The intermediary broker — and what I got wrong
When I wrote about this type in my book, I defined the intermediary broker as a neutral agent serving the transaction itself with no bias toward buyer or seller. An AI travel agent helping multiple personal agents find the best deals, with success measured by efficient matching between supply and demand.
I was half right.
The intermediary broker is definitely emerging. Amazon has Alexa and Rufus. Walmart built Sparky. Google has its Shopping Graph, accessed by Gemini. The neutrality part is where my prediction came unstuck.
Amazon blocked 47 AI bots from its marketplace, including agents from Meta, Google, OpenAI, and Anthropic, then sued Perplexity for computer fraud, demanding third-party agents identify themselves and get permission to operate. Four days before the lawsuit, Andy Jassy told investors Amazon “expects to partner with third-party agents.” By December, Amazon was hiring a principal corporate development officer to forge partnerships in agentic commerce.

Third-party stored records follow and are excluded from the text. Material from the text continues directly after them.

/-! ### `State.modQueue` -/

@[simp] theorem State.now_modQueue (s : State) (p : Nat) (q : Nat) (f : Queue → Queue) : (s.modQueue p q f).now = s.now := rfl
@[simp] theorem State.boot_modQueue (s : State) (p : Nat) (q : Nat) (f : Queue → Queue) : (s.modQueue p q f).boot = s.boot := rfl
@[simp] theorem State.store_modQueue (s : State) (p : Nat) (q : Nat) (f : Queue → Queue) : (s.modQueue p q f).store = s.store := rfl
@[simp] theorem State.wonel_modQueue (s : State) (p : Nat) (q : Nat) (f : Queue → Queue) : (s.modQueue p q f).wonel = s.wonel := rfl
@[simp] theorem State.kce_modQueue (s : State) (p : Nat) (q : Nat) (f : Queue → Queue) : (s.modQueue p q f).kce = s.kce := rfl
@[simp] theorem State.flt_modQueue (s : State) (p : Nat) (q : Nat) (f : Queue → Queue) : (s.modQueue p q f).flt = s.flt := rfl
@[simp] theorem State.power_modQueue (s : State) (p : Nat) (q : Nat) (f : Queue → Queue) : (s.modQueue p q f).power = s.power := rfl
@[simp] theorem State.lanes_modQueue (s : State) (p : Nat) (q : Nat) (f : Queue → Queue) : (s.modQueue p q f).lanes = s.lanes := rfl
@[simp] theorem State.links_modQueue (s : State) (p : Nat) (q : Nat) (f : Queue → Queue) : (s.modQueue p q f).links = s.links := rfl
@[simp] theorem State.pipes_modQueue (s : State) (p : Nat) (q : Nat) (f : Queue → Queue) : (s.modQueue p q f).pipes = s.pipes := rfl
@[simp] theorem State.galley_modQueue (s : State) (p : Nat) (q : Nat) (f : Queue → Queue) : (s.modQueue p q f).galley = s.galley := rfl
@[simp] theorem State.ports_modQueue (s : State) (p : Nat) (q : Nat) (f : Queue → Queue) : (s.modQueue p q f).ports = s.ports := rfl
@[simp] theorem State.tables_modQueue (s : State) (p : Nat) (q : Nat) (f : Queue → Queue) : (s.modQueue p q f).tables = s.tables := rfl
@[simp] theorem State.telem_modQueue (s : State) (p : Nat) (q : Nat) (f : Queue → Queue) : (s.modQueue p q f).telem = s.telem := rfl
@[simp] theorem State.tim_modQueue (s : State) (p : Nat) (q : Nat) (f : Queue → Queue) : (s.modQueue p q f).tim = s.tim := rfl
@[simp] theorem State.ptp_modQueue (s : State) (p : Nat) (q : Nat) (f : Queue → Queue) : (s.modQueue p q f).ptp = s.ptp := rfl
@[simp] theorem State.cmp_modQueue (s : State) (p : Nat) (q : Nat) (f : Queue → Queue) : (s.modQueue p q f).cmp = s.cmp := rfl
@[simp] theorem State.mem_modQueue (s : State) (p : Nat) (q : Nat) (f : Queue → Queue) : (s.modQueue p q f).mem = s.mem := rfl
@[simp] theorem State.dict_modQueue (s : State) (p : Nat) (q : Nat) (f : Queue → Queue) : (s.modQueue p q f).dict = s.dict := rfl
@[simp] theorem State.busy_modQueue (s : State) (p : Nat) (q : Nat) (f : Queue → Queue) : (s.modQueue p q f).busy = s.busy := rfl
@[simp] theorem State.out_modQueue (s : State) (p : Nat) (q : Nat) (f : Queue → Queue) : (s.modQueue p q f).out = s.out := rfl
@[simp] theorem State.fresh_modQueue (s : State) (p : Nat) (q : Nat) (f : Queue → Queue) : (s.modQueue p q f).fresh = s.fresh := rfl
@[simp] theorem State.pending_modQueue (s : State) (p : Nat) (q : Nat) (f : Queue → Queue) : (s.modQueue p q f).pending = s.pending := rfl
@[simp] theorem State.get_modQueue (s : State) (p : Nat) (q : Nat) (f : Queue → Queue) (k : Nat) : (s.modQueue p q f).get k = s.get k := rfl

/-! ### `State.modPipe` -/

@[simp] theorem State.now_modPipe (s : State) (k : Nat) (f : Pipe → Pipe) : (s.modPipe k f).now = s.now := rfl
@[simp] theorem State.boot_modPipe (s : State) (k : Nat) (f : Pipe → Pipe) : (s.modPipe k f).boot = s.boot := rfl
@[simp] theorem State.store_modPipe (s : State) (k : Nat) (f : Pipe → Pipe) : (s.modPipe k f).store = s.store := rfl
@[simp] theorem State.wonel_modPipe (s : State) (k : Nat) (f : Pipe → Pipe) : (s.modPipe k f).wonel = s.wonel := rfl
@[simp] theorem State.kce_modPipe (s : State) (k : Nat) (f : Pipe → Pipe) : (s.modPipe k f).kce = s.kce := rfl
@[simp] theorem State.flt_modPipe (s : State) (k : Nat) (f : Pipe → Pipe) : (s.modPipe k f).flt = s.flt := rfl
@[simp] theorem State.power_modPipe (s : State) (k : Nat) (f : Pipe → Pipe) : (s.modPipe k f).power = s.power := rfl
@[simp] theorem State.lanes_modPipe (s : State) (k : Nat) (f : Pipe → Pipe) : (s.modPipe k f).lanes = s.lanes := rfl
@[simp] theorem State.links_modPipe (s : State) (k : Nat) (f : Pipe → Pipe) : (s.modPipe k f).links = s.links := rfl
@[simp] theorem State.galley_modPipe (s : State) (k : Nat) (f : Pipe → Pipe) : (s.modPipe k f).galley = s.galley := rfl
@[simp] theorem State.sched_modPipe (s : State) (k : Nat) (f : Pipe → Pipe) : (s.modPipe k f).sched = s.sched := rfl
@[simp] theorem State.ports_modPipe (s : State) (k : Nat) (f : Pipe → Pipe) : (s.modPipe k f).ports = s.ports := rfl
@[simp] theorem State.tables_modPipe (s : State) (k : Nat) (f : Pipe → Pipe) : (s.modPipe k f).tables = s.tables := rfl
@[simp] theorem State.telem_modPipe (s : State) (k : Nat) (f : Pipe → Pipe) : (s.modPipe k f).telem = s.telem := rfl
@[simp] theorem State.tim_modPipe (s : State) (k : Nat) (f : Pipe → Pipe) : (s.modPipe k f).tim = s.tim := rfl
@[simp] theorem State.ptp_modPipe (s : State) (k : Nat) (f : Pipe → Pipe) : (s.modPipe k f).ptp = s.ptp := rfl
@[simp] theorem State.cmp_modPipe (s : State) (k : Nat) (f : Pipe → Pipe) : (s.modPipe k f).cmp = s.cmp := rfl
@[simp] theorem State.mem_modPipe (s : State) (k : Nat) (f : Pipe → Pipe) : (s.modPipe k f).mem = s.mem := rfl
@[simp] theorem State.dict_modPipe (s : State) (k : Nat) (f : Pipe → Pipe) : (s.modPipe k f).dict = s.dict := rfl
@[simp] theorem State.busy_modPipe (s : State) (k : Nat) (f : Pipe → Pipe) : (s.modPipe k f).busy = s.busy := rfl
@[simp] theorem State.out_modPipe (s : State) (k : Nat) (f : Pipe → Pipe) : (s.modPipe k f).out = s.out := rfl
@[simp] theorem State.fresh_modPipe (s : State) (k : Nat) (f : Pipe → Pipe) : (s.modPipe k f).fresh = s.fresh := rfl
@[simp] theorem State.pending_modPipe (s : State) (k : Nat) (f : Pipe → Pipe) : (s.modPipe k f).pending = s.pending := rfl
@[simp] theorem State.get_modPipe (s : State) (k : Nat) (f : Pipe → Pipe) (j : Nat) : (s.modPipe k f).get j = s.get j := rfl

/-! ### `State.modMg` -/

@[simp] theorem State.now_modMg (s : State) (mg : Nat) (f : MgPort → MgPort) : (s.modMg mg f).now = s.now := rfl
@[simp] theorem State.boot_modMg (s : State) (mg : Nat) (f : MgPort → MgPort) : (s.modMg mg f).boot = s.boot := rfl
@[simp] theorem State.store_modMg (s : State) (mg : Nat) (f : MgPort → MgPort) : (s.modMg mg f).store = s.store := rfl
@[simp] theorem State.kce_modMg (s : State) (mg : Nat) (f : MgPort → MgPort) : (s.modMg mg f).kce = s.kce := rfl
@[simp] theorem State.flt_modMg (s : State) (mg : Nat) (f : MgPort → MgPort) : (s.modMg mg f).flt = s.flt := rfl
@[simp] theorem State.power_modMg (s : State) (mg : Nat) (f : MgPort → MgPort) : (s.modMg mg f).power = s.power := rfl
@[simp] theorem State.lanes_modMg (s : State) (mg : Nat) (f : MgPort → MgPort) : (s.modMg mg f).lanes = s.lanes := rfl
@[simp] theorem State.links_modMg (s : State) (mg : Nat) (f : MgPort → MgPort) : (s.modMg mg f).links = s.links := rfl
@[simp] theorem State.pipes_modMg (s : State) (mg : Nat) (f : MgPort → MgPort) : (s.modMg mg f).pipes = s.pipes := rfl
@[simp] theorem State.galley_modMg (s : State) (mg : Nat) (f : MgPort → MgPort) : (s.modMg mg f).galley = s.galley := rfl
@[simp] theorem State.sched_modMg (s : State) (mg : Nat) (f : MgPort → MgPort) : (s.modMg mg f).sched = s.sched := rfl
@[simp] theorem State.ports_modMg (s : State) (mg : Nat) (f : MgPort → MgPort) : (s.modMg mg f).ports = s.ports := rfl
@[simp] theorem State.tables_modMg (s : State) (mg : Nat) (f : MgPort → MgPort) : (s.modMg mg f).tables = s.tables := rfl
@[simp] theorem State.telem_modMg (s : State) (mg : Nat) (f : MgPort → MgPort) : (s.modMg mg f).telem = s.telem := rfl
@[simp] theorem State.tim_modMg (s : State) (mg : Nat) (f : MgPort → MgPort) : (s.modMg mg f).tim = s.tim := rfl
@[simp] theorem State.ptp_modMg (s : State) (mg : Nat) (f : MgPort → MgPort) : (s.modMg mg f).ptp = s.ptp := rfl
@[simp] theorem State.cmp_modMg (s : State) (mg : Nat) (f : MgPort → MgPort) : (s.modMg mg f).cmp = s.cmp := rfl
@[simp] theorem State.mem_modMg (s : State) (mg : Nat) (f : MgPort → MgPort) : (s.modMg mg f).mem = s.mem := rfl
@[simp] theorem State.dict_modMg (s : State) (mg : Nat) (f : MgPort → MgPort) : (s.modMg mg f).dict = s.dict := rfl
@[simp] theorem State.busy_modMg (s : State) (mg : Nat) (f : MgPort → MgPort) : (s.modMg mg f).busy = s.busy := rfl
@[simp] theorem State.out_modMg (s : State) (mg : Nat) (f : MgPort → MgPort) : (s.modMg mg f).out = s.out := rfl
@[simp] theorem State.fresh_modMg (s : State) (mg : Nat) (f : MgPort → MgPort) : (s.modMg mg f).fresh = s.fresh := rfl
@[simp] theorem State.pending_modMg (s : State) (mg : Nat) (f : MgPort → MgPort) : (s.modMg mg f).pending = s.pending := rfl
@[simp] theorem State.get_modMg (s : State) (mg : Nat) (f : MgPort → MgPort) (k : Nat) : (s.modMg mg f).get k = s.get k := rfl

/-! ### `State.runBegin` -/

@[simp] theorem State.now_runBegin (s : State) (key : Nat) : (s.runBegin key).now = s.now := rfl
@[simp] theorem State.boot_runBegin (s : State) (key : Nat) : (s.runBegin key).boot = s.boot := rfl
@[simp] theorem State.store_runBegin (s : State) (key : Nat) : (s.runBegin key).store = s.store := rfl
@[simp] theorem State.wonel_runBegin (s : State) (key : Nat) : (s.runBegin key).wonel = s.wonel := rfl
@[simp] theorem State.kce_runBegin (s : State) (key : Nat) : (s.runBegin key).kce = s.kce := rfl
@[simp] theorem State.flt_runBegin (s : State) (key : Nat) : (s.runBegin key).flt = s.flt := rfl
@[simp] theorem State.power_runBegin (s : State) (key : Nat) : (s.runBegin key).power = s.power := rfl
@[simp] theorem State.lanes_runBegin (s : State) (key : Nat) : (s.runBegin key).lanes = s.lanes := rfl
@[simp] theorem State.links_runBegin (s : State) (key : Nat) : (s.runBegin key).links = s.links := rfl
@[simp] theorem State.pipes_runBegin (s : State) (key : Nat) : (s.runBegin key).pipes = s.pipes := rfl
@[simp] theorem State.galley_runBegin (s : State) (key : Nat) : (s.runBegin key).galley = s.galley := rfl
@[simp] theorem State.sched_runBegin (s : State) (key : Nat) : (s.runBegin key).sched = s.sched := rfl
@[simp] theorem State.ports_runBegin (s : State) (key : Nat) : (s.runBegin key).ports = s.ports := rfl
@[simp] theorem State.tables_runBegin (s : State) (key : Nat) : (s.runBegin key).tables = s.tables := rfl
@[simp] theorem State.telem_runBegin (s : State) (key : Nat) : (s.runBegin key).telem = s.telem := rfl
@[simp] theorem State.tim_runBegin (s : State) (key : Nat) : (s.runBegin key).tim = s.tim := rfl
@[simp] theorem State.ptp_runBegin (s : State) (key : Nat) : (s.runBegin key).ptp = s.ptp := rfl
@[simp] theorem State.cmp_runBegin (s : State) (key : Nat) : (s.runBegin key).cmp = s.cmp := rfl
@[simp] theorem State.mem_runBegin (s : State) (key : Nat) : (s.runBegin key).mem = s.mem := rfl
@[simp] theorem State.dict_runBegin (s : State) (key : Nat) : (s.runBegin key).dict = s.dict := rfl
@[simp] theorem State.out_runBegin (s : State) (key : Nat) : (s.runBegin key).out = s.out := rfl
@[simp] theorem State.fresh_runBegin (s : State) (key : Nat) : (s.runBegin key).fresh = s.fresh := rfl
@[simp] theorem State.pending_runBegin (s : State) (key : Nat) : (s.runBegin key).pending = s.pending := rfl
@[simp] theorem State.get_runBegin (s : State) (key : Nat) (k : Nat) : (s.runBegin key).get k = s.get k := rfl

/-! ### `State.runStop` -/

@[simp] theorem State.now_runStop (s : State) (key : Nat) : (s.runStop key).now = s.now := rfl
@[simp] theorem State.boot_runStop (s : State) (key : Nat) : (s.runStop key).boot = s.boot := rfl
@[simp] theorem State.store_runStop (s : State) (key : Nat) : (s.runStop key).store = s.store := rfl
@[simp] theorem State.wonel_runStop (s : State) (key : Nat) : (s.runStop key).wonel = s.wonel := rfl
@[simp] theorem State.kce_runStop (s : State) (key : Nat) : (s.runStop key).kce = s.kce := rfl
@[simp] theorem State.flt_runStop (s : State) (key : Nat) : (s.runStop key).flt = s.flt := rfl
@[simp] theorem State.power_runStop (s : State) (key : Nat) : (s.runStop key).power = s.power := rfl
@[simp] theorem State.lanes_runStop (s : State) (key : Nat) : (s.runStop key).lanes = s.lanes := rfl
@[simp] theorem State.links_runStop (s : State) (key : Nat) : (s.runStop key).links = s.links := rfl
@[simp] theorem State.pipes_runStop (s : State) (key : Nat) : (s.runStop key).pipes = s.pipes := rfl
@[simp] theorem State.galley_runStop (s : State) (key : Nat) : (s.runStop key).galley = s.galley := rfl
@[simp] theorem State.sched_runStop (s : State) (key : Nat) : (s.runStop key).sched = s.sched := rfl
@[simp] theorem State.ports_runStop (s : State) (key : Nat) : (s.runStop key).ports = s.ports := rfl
@[simp] theorem State.tables_runStop (s : State) (key : Nat) : (s.runStop key).tables = s.tables := rfl
@[simp] theorem State.telem_runStop (s : State) (key : Nat) : (s.runStop key).telem = s.telem := rfl
@[simp] theorem State.tim_runStop (s : State) (key : Nat) : (s.runStop key).tim = s.tim := rfl
@[simp] theorem State.ptp_runStop (s : State) (key : Nat) : (s.runStop key).ptp = s.ptp := rfl
@[simp] theorem State.cmp_runStop (s : State) (key : Nat) : (s.runStop key).cmp = s.cmp := rfl
@[simp] theorem State.mem_runStop (s : State) (key : Nat) : (s.runStop key).mem = s.mem := rfl
@[simp] theorem State.dict_runStop (s : State) (key : Nat) : (s.runStop key).dict = s.dict := rfl
@[simp] theorem State.out_runStop (s : State) (key : Nat) : (s.runStop key).out = s.out := rfl
@[simp] theorem State.fresh_runStop (s : State) (key : Nat) : (s.runStop key).fresh = s.fresh := rfl
@[simp] theorem State.pending_runStop (s : State) (key : Nat) : (s.runStop key).pending = s.pending := rfl
@[simp] theorem State.get_runStop (s : State) (key : Nat) (k : Nat) : (s.runStop key).get k = s.get k := rfl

That’s not strategic confusion. It’s the opening battle for control of the transaction layer.
Amazon generates $56 billion annually from advertising. That business model depends on shoppers browsing Amazon’s site and seeing sponsored product placements. When someone buys running shoes through ChatGPT, those ad impressions disappear. OpenAI collects a transaction fee. Amazon loses both the customer relationship and the advertising revenue.
Amazon’s Alexa Plus, launched mid-2025 with automatic purchasing capability, sits on your kitchen counter, learning your patterns, hearing your research conversations.
When auto-buy executes on bathroom fixtures, you don’t see that Target had the same faucet for $40 less, because auto-buy only works for items fulfilled by Amazon. When Alexa recommends a plumber through Angi, the independent contractor with better ratings who isn’t in Amazon’s partner network never appears.
Every major intermediary has the same structural issue. Walmart partners openly with ChatGPT while building Sparky, which has every incentive to push Great Value private label over name brands. Perplexity claims neutrality but runs a merchant program where businesses get increased likelihood of recommendation if they join. OpenAI and Stripe call their Agentic Commerce Protocol an open standard but the moment ChatGPT takes a transaction fee, it has a stake in the outcome. With their recent decision to sell advertising that stake becomes even bigger.
None of these intermediaries make money when you don’t buy something. None of them make money when you find a better deal outside their network. The conflict exists whether the platform is openly gatekeeping or apparently partnering.
The intermediary broker type is real. Neutrality at scale may not be.
For your strategy, that means every platform integration requires a conflict audit before you commit. Map their revenue model. If they compete with you directly, or if their revenue grows when yours doesn’t, that’s a high-risk integration. Require transparency about ranking factors before you sign anything. Most won’t answer. That tells you what you need to know.
Where to start
You’ve met five distinct types of machine customer. The delegated agent is screening your data right now. The autonomous buyer is running logic against your pricing at 1 am. The co-buyer is fact-checking your sales team in real time. The multi-agent network is evaluating your ecosystem membership potential. The intermediary broker is deciding whether to surface your products at all based on criteria you may not have access to.
Most companies are treating all five the same way: like humans who happen to be using software. The question worth taking into your next leadership meeting is a simple one. Which of these five types is already buying from you and do you know what they need from you to keep doing it?